The term doesn’t quite capture the horror of the details, in my opinion. Necrotizing fasciitis of the genitalia involves a slow growth of the bacteria on the penis, until it eventually rots off, and it turns out … wait for it … it turns out that it’s quite painful. What? Yeah, when I heard Huey’s story this element of the story was slowly spooled out to me. I have to imagine that piece of information was slowly spooled out to Huey too. “Wait a second, doc, you mean to tell me that the process of my penis slowly rotting off will involve pain?” Yes, it turns out when the bacterial disease reaches a stage where the penis starts rotting off, it will prove painful. “Well, dadgumit!”  

The Center for Disease Control also lists necrotizing fasciitis as a rare bacterial infection that spreads quickly in the body, and it can cause death. Death? Yes, it can cause death if not treated. Does anyone else think that when the doctor hit Huey with that fatalistic message, Huey regarded that as relatively trivial and anticlimactic information? It can cause DEATH! “I heard you doc, but can we get back to the slow, extremely painful rotting of the penis, until it falls off. How long does that process take? How painful is it? And how much time do I have to get my affairs in order before I go off myself? My daughter and wife mean the world to me. Prior to today, I thought I’d do anything and everything in the world for them. I also love my little beagle Max. He’s my fella, but I’m not sure I love any of them so much that I’m going to try to survive as long as I can for them. I don’t think if I have it in me.
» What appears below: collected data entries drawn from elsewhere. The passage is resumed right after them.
theorem execCam_keeps {dt n mode tag data} {t} (e : execCam dt n mode tag data s = .next t) : Keeps [.reg .prf, .reg .eng, .reg .fbk, .reg .knl, .reg .que, .reg .err, .fresh, .sets, .clk, .bulk, .log, .knl, .que, .prf, .probes] s t := by
  have hm := within_refl [.reg .prf, .reg .eng, .reg .fbk, .reg .knl, .reg .que, .reg .err, .fresh, .sets, .clk, .bulk, .log, .knl, .que, .prf, .probes]
  have h := Keeps.refl [.reg .prf, .reg .eng, .reg .fbk, .reg .knl, .reg .que, .reg .err, .fresh, .sets, .clk, .bulk, .log, .knl, .que, .prf, .probes] s
  simp only [execCam, Host.Outcome.next.injEq] at e
  subst e
  repeat' with_reducible first
    | exact h
    | refine keeps_ite (fun _ => ?_) (fun _ => ?_)
    | refine State.motionCmd_keeps ?_ (within_trans hm (by decide))
    | refine State.elapse_keeps ?_ (within_trans hm (by decide))
    | refine keeps_pair (by assumption) ?_
    | split

theorem execDecouple_keeps {dt n mode tag data} {t} (e : execDecouple dt n mode tag data s = .next t) : Keeps [.reg .prf, .reg .eng, .reg .fbk, .reg .knl, .reg .que, .reg .err, .fresh, .sets, .clk, .bulk, .log, .knl, .que, .prf, .probes] s t := by
  have hm := within_refl [.reg .prf, .reg .eng, .reg .fbk, .reg .knl, .reg .que, .reg .err, .fresh, .sets, .clk, .bulk, .log, .knl, .que, .prf, .probes]
  have h := Keeps.refl [.reg .prf, .reg .eng, .reg .fbk, .reg .knl, .reg .que, .reg .err, .fresh, .sets, .clk, .bulk, .log, .knl, .que, .prf, .probes] s
  simp only [execDecouple, Host.Outcome.next.injEq] at e
  subst e
  repeat' with_reducible first
    | exact h
    | refine keeps_ite (fun _ => ?_) (fun _ => ?_)
    | refine State.motionCmd_keeps ?_ (within_trans hm (by decide))
    | refine State.elapse_keeps ?_ (within_trans hm (by decide))
    | refine keeps_pair (by assumption) ?_
    | split

theorem execSuperimpose_keeps {dt n mode tag data} {t} (e : execSuperimpose dt n mode tag data s = .next t) : Keeps [.reg .prf, .reg .eng, .reg .fbk, .reg .knl, .reg .que, .reg .err, .fresh, .sets, .clk, .bulk, .log, .knl, .que, .prf, .probes] s t := by
  have hm := within_refl [.reg .prf, .reg .eng, .reg .fbk, .reg .knl, .reg .que, .reg .err, .fresh, .sets, .clk, .bulk, .log, .knl, .que, .prf, .probes]
  have h := Keeps.refl [.reg .prf, .reg .eng, .reg .fbk, .reg .knl, .reg .que, .reg .err, .fresh, .sets, .clk, .bulk, .log, .knl, .que, .prf, .probes] s
  simp only [execSuperimpose, Host.Outcome.next.injEq] at e
  subst e
  repeat' with_reducible first
    | exact h
    | refine keeps_ite (fun _ => ?_) (fun _ => ?_)
    | refine State.motionCmd_keeps ?_ (within_trans hm (by decide))
    | refine State.elapse_keeps ?_ (within_trans hm (by decide))
    | refine keeps_pair (by assumption) ?_
    | split

theorem execVmVel_keeps {dt k mode tag data} {t} (e : execVmVel dt k mode tag data s = .next t) : Keeps [.reg .prf, .reg .eng, .reg .fbk, .reg .knl, .reg .que, .reg .err, .fresh, .sets, .clk, .bulk, .log, .knl, .que, .prf, .probes] s t := by
  have hm := within_refl [.reg .prf, .reg .eng, .reg .fbk, .reg .knl, .reg .que, .reg .err, .fresh, .sets, .clk, .bulk, .log, .knl, .que, .prf, .probes]
  have h := Keeps.refl [.reg .prf, .reg .eng, .reg .fbk, .reg .knl, .reg .que, .reg .err, .fresh, .sets, .clk, .bulk, .log, .knl, .que, .prf, .probes] s
  simp only [execVmVel, Host.Outcome.next.injEq] at e
  subst e
  repeat' with_reducible first
    | exact h
    | refine keeps_ite (fun _ => ?_) (fun _ => ?_)
    | refine State.motionCmd_keeps ?_ (within_trans hm (by decide))
    | refine State.elapse_keeps ?_ (within_trans hm (by decide))
    | refine keeps_pair (by assumption) ?_
    | split

theorem execVmSet_keeps {dt k mode tag data} {t} (e : execVmSet dt k mode tag data s = .next t) : Keeps [.reg .prf, .reg .eng, .reg .fbk, .reg .knl, .reg .que, .reg .err, .fresh, .sets, .clk, .bulk, .log, .knl, .que, .prf, .probes] s t := by
  have hm := within_refl [.reg .prf, .reg .eng, .reg .fbk, .reg .knl, .reg .que, .reg .err, .fresh, .sets, .clk, .bulk, .log, .knl, .que, .prf, .probes]
  have h := Keeps.refl [.reg .prf, .reg .eng, .reg .fbk, .reg .knl, .reg .que, .reg .err, .fresh, .sets, .clk, .bulk, .log, .knl, .que, .prf, .probes] s
  simp only [execVmSet, Host.Outcome.next.injEq] at e
  subst e
  repeat' with_reducible first
    | exact h
    | refine keeps_ite (fun _ => ?_) (fun _ => ?_)
    | refine State.motionCmd_keeps ?_ (within_trans hm (by decide))
    | refine State.elapse_keeps ?_ (within_trans hm (by decide))
    | refine keeps_pair (by assumption) ?_
    | split

theorem execGroupAbort_keeps {dt g mode tag data} {t} (e : execGroupAbort dt g mode tag data s = .next t) : Keeps [.reg .prf, .reg .eng, .reg .fbk, .reg .knl, .reg .que, .reg .err, .fresh, .sets, .clk, .bulk, .log, .knl, .que, .prf, .probes] s t := by
  have hm := within_refl [.reg .prf, .reg .eng, .reg .fbk, .reg .knl, .reg .que, .reg .err, .fresh, .sets, .clk, .bulk, .log, .knl, .que, .prf, .probes]
  have h := Keeps.refl [.reg .prf, .reg .eng, .reg .fbk, .reg .knl, .reg .que, .reg .err, .fresh, .sets, .clk, .bulk, .log, .knl, .que, .prf, .probes] s
  simp only [execGroupAbort, Host.Outcome.next.injEq] at e
  subst e
  repeat' with_reducible first
    | exact h
    | refine keeps_ite (fun _ => ?_) (fun _ => ?_)
    | refine State.motionCmd_keeps ?_ (within_trans hm (by decide))
    | refine State.elapse_keeps ?_ (within_trans hm (by decide))
    | refine keeps_pair (by assumption) ?_
    | split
Hey, I’m not a suicide guy. I’ve known people who have taken their own lives, and I know firsthand, the pain and misery it can cause friends and family, so I don’t mean to make light of it. I don’t think suicide is the answer, or the solution to anything we encounter, but if I’m ever in a doctor’s office, and that doctor drops necrotizing fasciitis of the genitalia on me, I might be weighing options that I’ve never considered before.  
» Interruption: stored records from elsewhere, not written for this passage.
theorem execRingCycleSend_keeps {dt} {t} (e : execRingCycleSend dt s = .next t) : Keeps [.reg .prf, .reg .eng, .reg .fbk, .reg .knl, .reg .que, .reg .err, .fresh, .sets, .clk, .bulk, .log, .knl, .que, .axes, .prf, .probes, .ring, .tim] s t := by
  have hm := within_refl [.reg .prf, .reg .eng, .reg .fbk, .reg .knl, .reg .que, .reg .err, .fresh, .sets, .clk, .bulk, .log, .knl, .que, .axes, .prf, .probes, .ring, .tim]
  have h := Keeps.refl [.reg .prf, .reg .eng, .reg .fbk, .reg .knl, .reg .que, .reg .err, .fresh, .sets, .clk, .bulk, .log, .knl, .que, .axes, .prf, .probes, .ring, .tim] s
  simp only [execRingCycleSend, Host.Outcome.next.injEq] at e
  subst e
  repeat' with_reducible first
    | exact h
    | refine keeps_ite (fun _ => ?_) (fun _ => ?_)
    | refine State.elapse_keeps ?_ (within_trans hm (by decide))
    | refine State.sendCycle_keeps ?_ (within_trans hm (by decide))
    | refine keeps_pair (by assumption) ?_
    | split

theorem execCycle_keeps {dt p ok d} {t} (e : execCycle dt p ok d s = .next t) : Keeps [.reg .prf, .reg .eng, .reg .csf, .reg .fbk, .reg .pwm, .reg .knl, .reg .que, .reg .rng, .reg .tim, .reg .dio, .reg .err, .fresh, .sets, .clk, .bulk, .log, .knl, .que, .axes, .lim, .prf, .eng, .pwm, .drn, .shp, .csf, .ports, .probes, .ring, .tim] s t := by
  have hm := within_refl [.reg .prf, .reg .eng, .reg .csf, .reg .fbk, .reg .pwm, .reg .knl, .reg .que, .reg .rng, .reg .tim, .reg .dio, .reg .err, .fresh, .sets, .clk, .bulk, .log, .knl, .que, .axes, .lim, .prf, .eng, .pwm, .drn, .shp, .csf, .ports, .probes, .ring, .tim]
  have h := Keeps.refl [.reg .prf, .reg .eng, .reg .csf, .reg .fbk, .reg .pwm, .reg .knl, .reg .que, .reg .rng, .reg .tim, .reg .dio, .reg .err, .fresh, .sets, .clk, .bulk, .log, .knl, .que, .axes, .lim, .prf, .eng, .pwm, .drn, .shp, .csf, .ports, .probes, .ring, .tim] s
  simp only [execCycle, Host.Outcome.next.injEq] at e
  subst e
  repeat' with_reducible first
    | exact h
    | refine keeps_ite (fun _ => ?_) (fun _ => ?_)
    | refine State.memberFrame_keeps (fun _ h => ?_) ?_ (within_trans hm (by decide))
    | refine State.memberApply_keeps ?_ (within_trans hm (by decide))
    | refine State.elapse_keeps ?_ (within_trans hm (by decide))
    | (dsimp only [id]; exact h)
    | refine keeps_pair (by assumption) ?_
    | split

theorem execCycleReturn_keeps {dt p ok d} {t} (e : execCycleReturn dt p ok d s = .next t) : Keeps [.reg .prf, .reg .eng, .reg .csf, .reg .fbk, .reg .pwm, .reg .knl, .reg .que, .reg .acq, .reg .rng, .reg .dio, .reg .err, .sets, .clk, .bulk, .log, .knl, .que, .axes, .prf, .eng, .pwm, .drn, .probes, .acq, .ring] s t := by
  have hm := within_refl [.reg .prf, .reg .eng, .reg .csf, .reg .fbk, .reg .pwm, .reg .knl, .reg .que, .reg .acq, .reg .rng, .reg .dio, .reg .err, .sets, .clk, .bulk, .log, .knl, .que, .axes, .prf, .eng, .pwm, .drn, .probes, .acq, .ring]
  have h := Keeps.refl [.reg .prf, .reg .eng, .reg .csf, .reg .fbk, .reg .pwm, .reg .knl, .reg .que, .reg .acq, .reg .rng, .reg .dio, .reg .err, .sets, .clk, .bulk, .log, .knl, .que, .axes, .prf, .eng, .pwm, .drn, .probes, .acq, .ring] s
  simp only [execCycleReturn, Host.Outcome.next.injEq] at e
  subst e
  repeat' with_reducible first
    | exact h
    | refine keeps_ite (fun _ => ?_) (fun _ => ?_)
    | refine State.masterFrame_keeps ?_ (within_trans hm (by decide))
    | refine State.elapse_keeps ?_ (within_trans hm (by decide))
    | refine State.cycleReturn_keeps ?_ (within_trans hm (by decide))
    | refine keeps_pair (by assumption) ?_
    | split

theorem execFrameMissing_keeps {dt} {t} (e : execFrameMissing dt s = .next t) : Keeps [.reg .rng, .sets, .clk, .ring] s t := by
  have hm := within_refl [.reg .rng, .sets, .clk, .ring]
  have h := Keeps.refl [.reg .rng, .sets, .clk, .ring] s
  simp only [execFrameMissing, Host.Outcome.next.injEq] at e
  subst e
  repeat' with_reducible first
    | exact h
    | refine keeps_ite (fun _ => ?_) (fun _ => ?_)
    | refine State.elapse_keeps ?_ (within_trans hm (by decide))
    | refine State.judgeCycle_keeps ?_ (within_trans hm (by decide))
    | refine keeps_pair (by assumption) ?_
    | split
“The key to treating this deadly bacterial infection is treatment,” our doctor tells us, after he uses smelling salts to revive us. “We must act quickly with various anti-biotics. A hospital stay might be necessary, and it might end up being a lengthy stay, as we chart your reactions to various treatments, and I do need you to consider one other possibility, somewhere down the line, after we’ve exhausted all other possibilities, that there might be a need, as a last resort, for some, some surgery.” The doctor says, “I’m sorry, I know you don’t want to hear that, but it might be a necessary option that we might need to consider some surgery to stop this fast-spreading bacterial infection.” 
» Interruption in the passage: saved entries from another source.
theorem State.leashBase_keeps {p} (h : Keeps m s0 s) (hm : within [.reg .lsh] m = true) : Keeps m s0 (State.leashBase p s) := by
  unfold State.leashBase
  try dsimp only
  repeat' with_reducible first
    | exact h
    | refine keeps_ite (fun _ => ?_) (fun _ => ?_)
    | refine State.puts_cons ?_
    | refine State.puts_nil ?_
    | refine State.put_keeps (by first | exact LSH_AUXDTF_BASE_blk .. | exact LSH_AUXDUTY_BASE_blk .. | exact LSH_AUXMPW_BASE_blk .. | exact LSH_DHOLD_B_blk .. | exact whole_blk (LSH_DHOLD_B_blk ..) | exact LSH_DOUT_B_blk .. | exact whole_blk (LSH_DOUT_B_blk ..) | exact LSH_DTF_BASE_blk .. | exact LSH_DUTY_BASE_blk .. | exact LSH_ESC_COUNT_blk .. | exact LSH_ESC_MASK_blk .. | exact LSH_I2T_TPK_blk .. | exact LSH_ICT_BASE_blk .. | exact LSH_IPK_BASE_blk .. | exact LSH_MPW_BASE_blk .. | exact LSH_PCFG_ENV_blk .. | exact LSH_PMAX_B_blk .. | exact whole_blk (LSH_PMAX_B_blk ..) | exact LSH_PMIN_B_blk .. | exact whole_blk (LSH_PMIN_B_blk ..) | exact LSH_SPD_B_blk .. | exact whole_blk (LSH_SPD_B_blk ..) | (refine blk_ite ?_ ?_ <;> first | exact LSH_AUXDTF_BASE_blk .. | exact LSH_AUXDUTY_BASE_blk .. | exact LSH_AUXMPW_BASE_blk .. | exact LSH_DHOLD_B_blk .. | exact whole_blk (LSH_DHOLD_B_blk ..) | exact LSH_DOUT_B_blk .. | exact whole_blk (LSH_DOUT_B_blk ..) | exact LSH_DTF_BASE_blk .. | exact LSH_DUTY_BASE_blk .. | exact LSH_ESC_COUNT_blk .. | exact LSH_ESC_MASK_blk .. | exact LSH_I2T_TPK_blk .. | exact LSH_ICT_BASE_blk .. | exact LSH_IPK_BASE_blk .. | exact LSH_MPW_BASE_blk .. | exact LSH_PCFG_ENV_blk .. | exact LSH_PMAX_B_blk .. | exact whole_blk (LSH_PMAX_B_blk ..) | exact LSH_PMIN_B_blk .. | exact whole_blk (LSH_PMIN_B_blk ..) | exact LSH_SPD_B_blk .. | exact whole_blk (LSH_SPD_B_blk ..))) ?_ (within_trans hm (by decide))
    | refine State.wr64_keeps (by first | exact LSH_AUXDTF_BASE_blk .. | exact LSH_AUXDUTY_BASE_blk .. | exact LSH_AUXMPW_BASE_blk .. | exact LSH_DHOLD_B_blk .. | exact whole_blk (LSH_DHOLD_B_blk ..) | exact LSH_DOUT_B_blk .. | exact whole_blk (LSH_DOUT_B_blk ..) | exact LSH_DTF_BASE_blk .. | exact LSH_DUTY_BASE_blk .. | exact LSH_ESC_COUNT_blk .. | exact LSH_ESC_MASK_blk .. | exact LSH_I2T_TPK_blk .. | exact LSH_ICT_BASE_blk .. | exact LSH_IPK_BASE_blk .. | exact LSH_MPW_BASE_blk .. | exact LSH_PCFG_ENV_blk .. | exact LSH_PMAX_B_blk .. | exact whole_blk (LSH_PMAX_B_blk ..) | exact LSH_PMIN_B_blk .. | exact whole_blk (LSH_PMIN_B_blk ..) | exact LSH_SPD_B_blk .. | exact whole_blk (LSH_SPD_B_blk ..) | (refine blk_ite ?_ ?_ <;> first | exact LSH_AUXDTF_BASE_blk .. | exact LSH_AUXDUTY_BASE_blk .. | exact LSH_AUXMPW_BASE_blk .. | exact LSH_DHOLD_B_blk .. | exact whole_blk (LSH_DHOLD_B_blk ..) | exact LSH_DOUT_B_blk .. | exact whole_blk (LSH_DOUT_B_blk ..) | exact LSH_DTF_BASE_blk .. | exact LSH_DUTY_BASE_blk .. | exact LSH_ESC_COUNT_blk .. | exact LSH_ESC_MASK_blk .. | exact LSH_I2T_TPK_blk .. | exact LSH_ICT_BASE_blk .. | exact LSH_IPK_BASE_blk .. | exact LSH_MPW_BASE_blk .. | exact LSH_PCFG_ENV_blk .. | exact LSH_PMAX_B_blk .. | exact whole_blk (LSH_PMAX_B_blk ..) | exact LSH_PMIN_B_blk .. | exact whole_blk (LSH_PMIN_B_blk ..) | exact LSH_SPD_B_blk .. | exact whole_blk (LSH_SPD_B_blk ..))) ?_ (within_trans hm (by decide))
    | refine State.put_keeps (by first | exact LSH_AUXDTF_BASE_blk .. | exact LSH_AUXDUTY_BASE_blk .. | exact LSH_AUXMPW_BASE_blk .. | exact LSH_DHOLD_B_blk .. | exact whole_blk (LSH_DHOLD_B_blk ..) | exact LSH_DOUT_B_blk .. | exact whole_blk (LSH_DOUT_B_blk ..) | exact LSH_DTF_BASE_blk .. | exact LSH_DUTY_BASE_blk .. | exact LSH_ESC_COUNT_blk .. | exact LSH_ESC_MASK_blk .. | exact LSH_I2T_TPK_blk .. | exact LSH_ICT_BASE_blk .. | exact LSH_IPK_BASE_blk .. | exact LSH_MPW_BASE_blk .. | exact LSH_PCFG_ENV_blk .. | exact LSH_PMAX_B_blk .. | exact whole_blk (LSH_PMAX_B_blk ..) | exact LSH_PMIN_B_blk .. | exact whole_blk (LSH_PMIN_B_blk ..) | exact LSH_SPD_B_blk .. | exact whole_blk (LSH_SPD_B_blk ..) | (refine blk_ite ?_ ?_ <;> first | exact LSH_AUXDTF_BASE_blk .. | exact LSH_AUXDUTY_BASE_blk .. | exact LSH_AUXMPW_BASE_blk .. | exact LSH_DHOLD_B_blk .. | exact whole_blk (LSH_DHOLD_B_blk ..) | exact LSH_DOUT_B_blk .. | exact whole_blk (LSH_DOUT_B_blk ..) | exact LSH_DTF_BASE_blk .. | exact LSH_DUTY_BASE_blk .. | exact LSH_ESC_COUNT_blk .. | exact LSH_ESC_MASK_blk .. | exact LSH_I2T_TPK_blk .. | exact LSH_ICT_BASE_blk .. | exact LSH_IPK_BASE_blk .. | exact LSH_MPW_BASE_blk .. | exact LSH_PCFG_ENV_blk .. | exact LSH_PMAX_B_blk .. | exact whole_blk (LSH_PMAX_B_blk ..) | exact LSH_PMIN_B_blk .. | exact whole_blk (LSH_PMIN_B_blk ..) | exact LSH_SPD_B_blk .. | exact whole_blk (LSH_SPD_B_blk ..))) ?_ (within_trans hm (by decide))
    | refine State.wr_keeps (by first | exact LSH_AUXDTF_BASE_blk .. | exact LSH_AUXDUTY_BASE_blk .. | exact LSH_AUXMPW_BASE_blk .. | exact LSH_DHOLD_B_blk .. | exact whole_blk (LSH_DHOLD_B_blk ..) | exact LSH_DOUT_B_blk .. | exact whole_blk (LSH_DOUT_B_blk ..) | exact LSH_DTF_BASE_blk .. | exact LSH_DUTY_BASE_blk .. | exact LSH_ESC_COUNT_blk .. | exact LSH_ESC_MASK_blk .. | exact LSH_I2T_TPK_blk .. | exact LSH_ICT_BASE_blk .. | exact LSH_IPK_BASE_blk .. | exact LSH_MPW_BASE_blk .. | exact LSH_PCFG_ENV_blk .. | exact LSH_PMAX_B_blk .. | exact whole_blk (LSH_PMAX_B_blk ..) | exact LSH_PMIN_B_blk .. | exact whole_blk (LSH_PMIN_B_blk ..) | exact LSH_SPD_B_blk .. | exact whole_blk (LSH_SPD_B_blk ..) | (refine blk_ite ?_ ?_ <;> first | exact LSH_AUXDTF_BASE_blk .. | exact LSH_AUXDUTY_BASE_blk .. | exact LSH_AUXMPW_BASE_blk .. | exact LSH_DHOLD_B_blk .. | exact whole_blk (LSH_DHOLD_B_blk ..) | exact LSH_DOUT_B_blk .. | exact whole_blk (LSH_DOUT_B_blk ..) | exact LSH_DTF_BASE_blk .. | exact LSH_DUTY_BASE_blk .. | exact LSH_ESC_COUNT_blk .. | exact LSH_ESC_MASK_blk .. | exact LSH_I2T_TPK_blk .. | exact LSH_ICT_BASE_blk .. | exact LSH_IPK_BASE_blk .. | exact LSH_MPW_BASE_blk .. | exact LSH_PCFG_ENV_blk .. | exact LSH_PMAX_B_blk .. | exact whole_blk (LSH_PMAX_B_blk ..) | exact LSH_PMIN_B_blk .. | exact whole_blk (LSH_PMIN_B_blk ..) | exact LSH_SPD_B_blk .. | exact whole_blk (LSH_SPD_B_blk ..))) ?_ (within_trans hm (by decide))
    | refine keeps_foldl ?_ _ ?_
    | refine keeps_foldl_snd ?_ _ ?_
    | (intro _ _ h; try dsimp only)
    | refine keeps_pair (by assumption) ?_
    | split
The doctor does this slow, dramatic build to the word surgery, as if that’s the scariest word that he’s dropped in his office that day.

“All right doc, well, do you have time for this surgery, this afternoon?” Huey probably asked. “I think I can move some stuff around and be ready in … whaddya say, twenty minutes? No, well check your logs and tell me what time your surgeon is available. I’ll be in the lobby …There’s no way you can arrange it that quickly? Ok, well, is there a way I can do this myself? I know you strongly advise against it, and I appreciate the idea that you cannot approve of it in anyway, but there have to be some YouTube videos out there on this procedure.”  

So, the next time a Geoffrey Guardina, a Teresa or a Judy, steps up on you with their level fifteen pain from the hiccups, their tremors, their stage four, liver cancer diagnosis, their mean case of Ebola, or whatever the hell it is that they think is going to get some sympathy out of you, say those five words, necrotizing fasciitis of the genitalia, and drop the mic down in that puddle of flesh that just dropped off them, because of their mean case of Ebola.”